Ah, alas! Ah, cruel fate! It would seem that our beloved Giants of San Francisco, whose baseballing efforts over the past several months have inspired such hopes of adequacy, have fallen short in their goal of acquiring the esteemed Bridge Trophy.
How shall we, the devotees of said Behemoths, deal with such disappointment? Shall we engage with rending of garments and gnashing of teeth? Shall we curse the very heavens that have seen fit to give us life? Or shall we congratulate our cross-Bay rivals in their good fortune and better play to have won this Hallowed Distinction?
For of all the awards in sport, this is surely the most coveted, the most venerable. What other citation can boast of the history and grandeur of the East Span Souvenir; what medal or keepsake occupies such a place of honor in the hearts of millions? Legend has it that Connie Mack himself sold his secondborn to Beelzebub for just a glimpse of what would one day be this sacred prize. On his deathbed, he is said to have told his eldest “I could have touched it, but instead I kept you.”
The six most recent baseball contests have been hardscrabble affairs, with the competitors from both squadrons battling to the last. The two Clubs would oft exchange blows, with final outcomes in doubt until the concluding moment, the ultimate fate of each man in each dugout resting with but a few of the two-and-a-half score available to enter the field of play.

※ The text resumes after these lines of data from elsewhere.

-- ==== Sys2Proof/Machine/Time.lean ====
section
/-!
DEFINITION. Time (chapter 9): the tide servo, PTP ports and the grandmaster role, references, timestamp queues, triggers and
captures, phase steps, PLLs.
-/
namespace Sys2Proof.Machine

/-- The clock identity (R251): the station address of port A with 0xFFFE inserted after its third byte. -/
def clockId : Nat :=
  let a := stationOf 0
  a / 2 ^ 24 * 2 ^ 40 + 0xFFFE * 2 ^ 24 + a % 2 ^ 24

/-- PTP runs on a port; it uses the peer delay mechanism (R251, R253). -/
def State.ptpOn (s : State) (p : Nat) : Bool := (s.timePort p).flags.testBit 0
def State.p2p (s : State) (p : Nat) : Bool := p < 2 && (s.time.dev.profile == 2 || (s.timePort p).flags.testBit 2)

/-- Stamp corrections of Table 9.4 in tenths of a nanosecond: ingress, egress. -/
def stampCorr (speed fec : Nat) : Int × Int :=
  if speed = 1 then (if fec = 1 then (2893, 2035) else (832, 672))
  else if fec = 1 then (1216, 845) else if fec = 2 then (2432, 1487) else (384, 310)

/-- Mean interrupt latency of the management port (R255), in nanoseconds. -/
def State.irqLatency (s : State) : Nat :=
  if s.time.latencies.isEmpty then 0 else s.time.latencies.foldl (· + ·) 0 / s.time.latencies.length

/-- A receive and a transmit stamp referred to the connector, rounded to 1 ns (R254, R255). -/
def State.rxStamp (s : State) (p t : Nat) : Int :=
  if p = 2 then (t : Int) - s.irqLatency - (s.timePort p).boardRx
  else
    let q := s.port p
    roundAway (((t : Int) * 10 - (stampCorr q.stat.speedNow q.cfg.fec).1 : Int) / 10 : Rat) - (s.timePort p).boardRx
def State.txStamp (s : State) (p t : Nat) : Int :=
  if p = 2 then (t : Int) - s.irqLatency + (s.timePort p).boardTx
  else
    let q := s.port p
    roundAway (((t : Int) * 10 + (stampCorr q.stat.speedNow q.cfg.fec).2 : Int) / 10 : Rat) + (s.timePort p).boardTx

/-- Nearest whole number of media cycles in a time of `ns` (R258). -/
def State.cyclesOf (s : State) (ns : Rat) : Int := roundAway (ns * ((512 * s.hz : Nat) : Int) / 1000000000)

/-- Servo constants: bandwidth in Hz (Table 9.2), 0.05 Hz on the management port (R255). -/
def State.servoB (s : State) : Rat :=
  if s.time.servo.ref = some 2 then 1 / 20 else [1 / 20, 1 / 10, 1 / 4, 1 / 2, 1].getD s.time.dev.servoBw (1 / 4)

def absR (x : Rat) : Rat := if x < 0 then -x else x
def clampR (lo hi x : Rat) : Rat := if x > hi then hi else if x < lo then lo else x

/-- Enter HOLD (R260): y is frozen at ybar, COAST is set, the time event is raised. -/
def enterHold (reason : Nat) (s : State) : State :=
  if s.time.servo.state = 4 then s
  else
    let v := s.time.servo
    let gnss := s.time.ref == 2 && v.extOk && s.time.dev.gmFlags.testBit 1
    let s := updServo (fun v => { v with state := 4, y := v.ybar, strikes := 0, holdFrom := s.idx, wasGnss := gnss }) s
    timeEvent 0 [reason] (setFlag mCoast true srcDevice s)

/-- Leave HOLD in a state (R260); while REFCLK25 is lost COAST stays (R275). -/
def leaveHold (state : Nat) (s : State) : State :=
  if s.time.servo.state ≠ 4 then updServo (fun v => { v with state := state }) s
  else
    let ms := (s.idx - s.time.servo.holdFrom) * 1000 / s.hz
    let s := updServo (fun v => { v with state := state, holdMs := wrapAdd 32 v.holdMs ms, rrWait := false, wasGnss := false }) s
    timeEvent 1 [] (setFlag mCoast false srcDevice s)

/-- What the best master clock algorithm compares, best first (R263). -/
def rank9 (m : Master9) : List Nat :=
  [m.priority1, m.clockClass, m.accuracy, m.variance, m.priority2, m.gmId, m.steps]
def lexLt : List Nat → List Nat → Bool
  | [], _ => false
  | _, [] => false
  | a :: r, b :: q => a < b || (a == b && lexLt r q)
def better (a b : Master9) : Bool := lexLt (rank9 a) (rank9 b)

/-- The class the device announces (R268). -/
def State.ownClass (s : State) : Nat :=
  let v := s.time.servo
  if v.state = 4 then (if v.wasGnss then 7 else 248)
  else if s.time.ref = 2 ∧ v.extOk ∧ s.time.dev.gmFlags.testBit 1 then 6 else 248

/-- The device's own data set. -/
def State.own9 (s : State) : Master9 :=
  { gmId := clockId, priority1 := s.time.dev.priority1, clockClass := s.ownClass, priority2 := s.time.dev.priority2 }

/-- Masters heard on enabled ports, with their port. -/
def State.masters9 (s : State) : List (Nat × Master9) :=
  [0, 1, 2].filterMap fun p => if s.ptpOn p then (s.clock p).master.map fun m => (p, m) else none

/-- The device is grandmaster: capable, with a media port that runs PTP and allows the master role (R253), and better than every
master heard (R268). -/
def State.isGm (s : State) : Bool :=
  s.time.dev.gmFlags.testBit 0 && ([0, 1].any fun p => s.ptpOn p && (s.timePort p).flags.testBit 1) &&
  s.masters9.all fun e => better s.own9 e.2

/-- The grandmaster the device follows, its own identity where it is the grandmaster (R268, R273). -/
def State.gmNow (s : State) : Nat := if s.isGm then clockId else s.time.servo.gmId

/-! Announcements of the scene bus (R52). -/

/-- The device's announcement (Table 8.8). -/
def announceRecord (s : State) : Bytes :=
  le 1 0 ++ le 1 0 ++ le 2 20 ++ le 2 (s.peer 0).sceneDomain ++ le 1 s.media.heart ++ le 1 s.time.dev.domain ++
  le 2 s.media.catchL ++ zeros 2 ++ le 8 s.gmNow

/-- Own announcement (R52): every 16 ticks. -/
def execSceneBusAnnounceSend (s : State) : Host.Outcome State Fault Refusal :=
  if (s.peer 0).roles.testBit 0 && s.host.ready && !s.flag mSafe then .next (sendService 1 1 (announceRecord s) s)
  else .next s

/-- Mismatch bits of an announcement against the device's own values (R52, Table 2.8). -/
def mismatchOf (a : Announcement) (s : State) : Nat :=
  bit (a.heart != s.media.heart) + bit (a.catchOff != s.media.catchL) 1 + bit (a.ptpDomain != s.time.dev.domain) 2 +
  bit (a.gm != s.gmNow) 3

/-- A queued announcement sets its peer's state and mismatch bits (R52). -/
def execSceneBusAnnouncement (s : State) : Host.Outcome State Fault Refusal :=
  match s.scene.announced with
  | [] => .next s
  | a :: rest =>
    let s := { s with scene.announced := rest }
    match s.peerOf a.node with
    | some i =>
      if a.domain = (s.peer 0).sceneDomain then
        let mm := mismatchOf a s
        .next (updPeerSt i (fun t => { t with state := if mm = 0 then 1 else 2, mismatch := mm, lastHeard := a.arrived }) s)
      else .next s
    | none => .next s

/-- The best master heard, media ports and port A first among equals (R263). -/
def State.best9 (s : State) : Option (Nat × Master9) :=
  s.masters9.foldl (fun b e => match b with
    | none => some e
    | some x => if better e.2 x.2 then some e else some x) none

/-- Ports that may be the reference (R260, R263, R264). -/
def State.refPorts (s : State) : List (Nat × Master9) :=
  s.masters9.filter fun e =>
    let c := s.clock e.1
    c.qualified && !c.barred && !c.passive && (!s.time.servo.rrWait || e.1 == s.time.servo.rrPort)
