/-- The silence detectors, with the events of channels that ask for them (R165, Table 11.18). -/
def silenceBlock (b : Nat) (s : State) : State :=
  (s.liveChannels ++ (SMap.keys s.rend.silence)).eraseDups.foldl (fun s c =>
    let r := SMap.get ({} : Silence) s.rend.silence c
    let n := silenceTest s b c r
    let s := { s with rend.silence := SMap.put {} s.rend.silence c n }
    if n.silent != r.silent && n.flags.testBit 1 then logEvent 14 0 srcDevice [c, bit n.silent] s else s) s

/-- Observation inputs and sense channels over block b (R183, R206): `raw` are the sources by channel. An analogue input
without a channel still serves an observation input that names its channel. -/
def listenBlock (b : Nat) (raw : SMap (List Int)) (s : State) : State :=
  let x := fun c => let l := SMap.get [] raw c; (List.range 16).map fun i => l.getD i 0
  let put := fun (m : SMap Int) c => (x c).zipIdx.foldl (fun m e => SMap.put 0 m (b + 4 + e.2) e.1) (m.filter fun e => e.1 + 16384 ≥ b)
  let s := { s with
    nose.obs := SMap.mapVals {} (fun i (r : ObsIn) =>
      if r.channel = 65535 then r else obsBlock s b (sweepFrozen s i) (x r.channel) r) s.nose.obs
    nose.health := SMap.mapVals {} (fun _ (h : Health) =>
      { h with vSamples := if h.vChan = 65535 then h.vSamples else put h.vSamples h.vChan
               iSamples := if h.iChan = 65535 then h.iSamples else put h.iSamples h.iChan }) s.nose.health }
  sweepCapture b s

/-- Sources as the observation inputs of a standby hear them (R289): its own samples of its local inputs. -/
def ownInputs (b : Nat) (raw : SMap (List Int)) (s : State) : SMap (List Int) :=
  if !s.flag mStandby then raw
  else
    let at_ := fun (f : Nat → Int) => (List.range 16).map fun i => f (b + 4 + i)
    let m := s.io.anaIn.foldl (fun m e =>
      if e.2.channel = 65535 then m else SMap.ins m e.2.channel (at_ (SMap.get 0 e.2.samples))) raw
    s.io.tdm.foldl (fun m e =>
      if e.2.inFirst = 65535 || (s.bridge (256 + e.1)).mode == 2 || s.locked (256 + e.1) then m
      else (List.range e.2.slots).foldl (fun m k =>
        SMap.ins m (e.2.inFirst + k) (at_ fun v => (SMap.get [] e.2.samples v).getD k 0)) m) m

/-- A flow delivers in block b: its berth is open, or drains no later than that block (R123, R235). -/
def flowOpen (s : State) (b f : Nat) : Bool :=
  256 ≤ f || match SMap.look s.net.rx f with | some x => x.state == 1 || (x.state == 2 && b ≤ x.closeAt) | none => false

/-- Every bridge as block b starts, and as it ends. A FREE bridge whose berth is closed has stopped (R123). -/
def bridgesStart (b : Nat) (s : State) : State :=
  { s with rend.bridges := SMap.mapVals {} (fun f (br : Bridge) =>
      if br.mode ≠ 2 then br else if flowOpen s b f then freeBlock s b f br else stopBridge br) s.rend.bridges }
def bridgesEnd (s : State) : State :=
  let hz := s.hz
  let changed := (s.rend.bridges.filter fun e => e.2.fade = 1 && e.2.pending.isSome).map Prod.fst
  let s := { s with rend.bridges := SMap.mapVals {} (fun _ br => bridgeEnd hz br) s.rend.bridges }
  let owned := fun (c : Nat) => changed.any fun f => match SMap.look s.net.rx f with
    | some x => x.cfg.first ≤ c && c < x.cfg.first + x.cfg.channels
    | none => let t := s.tdm (f - 256); f ≥ 256 && t.inFirst ≤ c && c < t.inFirst + t.slots
  changed.foldl (fun s f => updRx f (fun x => { x with decided := none, freeSeq := none }) s)
    { s with net.jitter := s.net.jitter.filter fun e => !owned e.1 }

/-- Replay channels as block b starts: the weight of each by the granules it finds (R98), and the count of those missing, not
while R101 applies (R107). -/
def replayStart (b : Nat) (s : State) : State :=
  let missing := fun (r : ReplayChan) => (r.needs b).filter fun g => !r.held.contains g
  let away := fun (r : ReplayChan) => r.late == 1 || r.late == 2
  let n := (s.rend.replay.map fun e => (missing e.2).length).foldl (· + ·) 0
  { s with
    rend.replay := s.rend.replay.map fun e => (e.1, { e.2 with late :=
      if (missing e.2).isEmpty then (if away e.2 then 3 else 0) else if away e.2 then 2 else 1 })
    rend.replayLate := if s.noFetch b then s.rend.replayLate else wrapAdd 32 s.rend.replayLate n }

But in the end, much as it may aggrieve us, hateful as it might sound to our ears, the Athletic contingent hailing from the Land of Oaks did rightfully earn the fabled Overpass Accolade. It shall rest in a place of honor in their Coliseum, available for all to see and celebrate their great triumph. Should bitterness or anguish course through your veins upon hearing this, abate! Contests of sport are designed to produce victors, and though our dear Colossi succumbed, let it not be said that they lacked fortitude. Instead, it was the capricious hand of Fate, who in her Wisdom, did deem our very rivals to be worthy of her favor.
How shall we survive without the Pontoon Laurels in our possession? Cherished friends, we must find meaning in each other and not honors. It is only through unity that future followers of the Goliaths shall have the advantage of victory. Let not ennui slacken your efforts to support your Faction, for despite pitfalls and disappointments, we must retain our unwavering confidence that our Titans can someday unshackle themselves from the cold anchor of Failure, and instead turn themselves to a brighter path.
Life is not meaningless without the Causeway Crown. Is it less sweet? Assuredly! But we shall have an opportunity next year to turn that vinegar back to wine, alchemize that lead into gold. For now, we must bide our time. Our coveted Prize is in the hands of the enemy, and though we will unquestionably mourn this fact for the next year, the die is cast. Glory and lowliness walk hand in hand, and for the next year we shall have no choice but to content ourselves with the latter.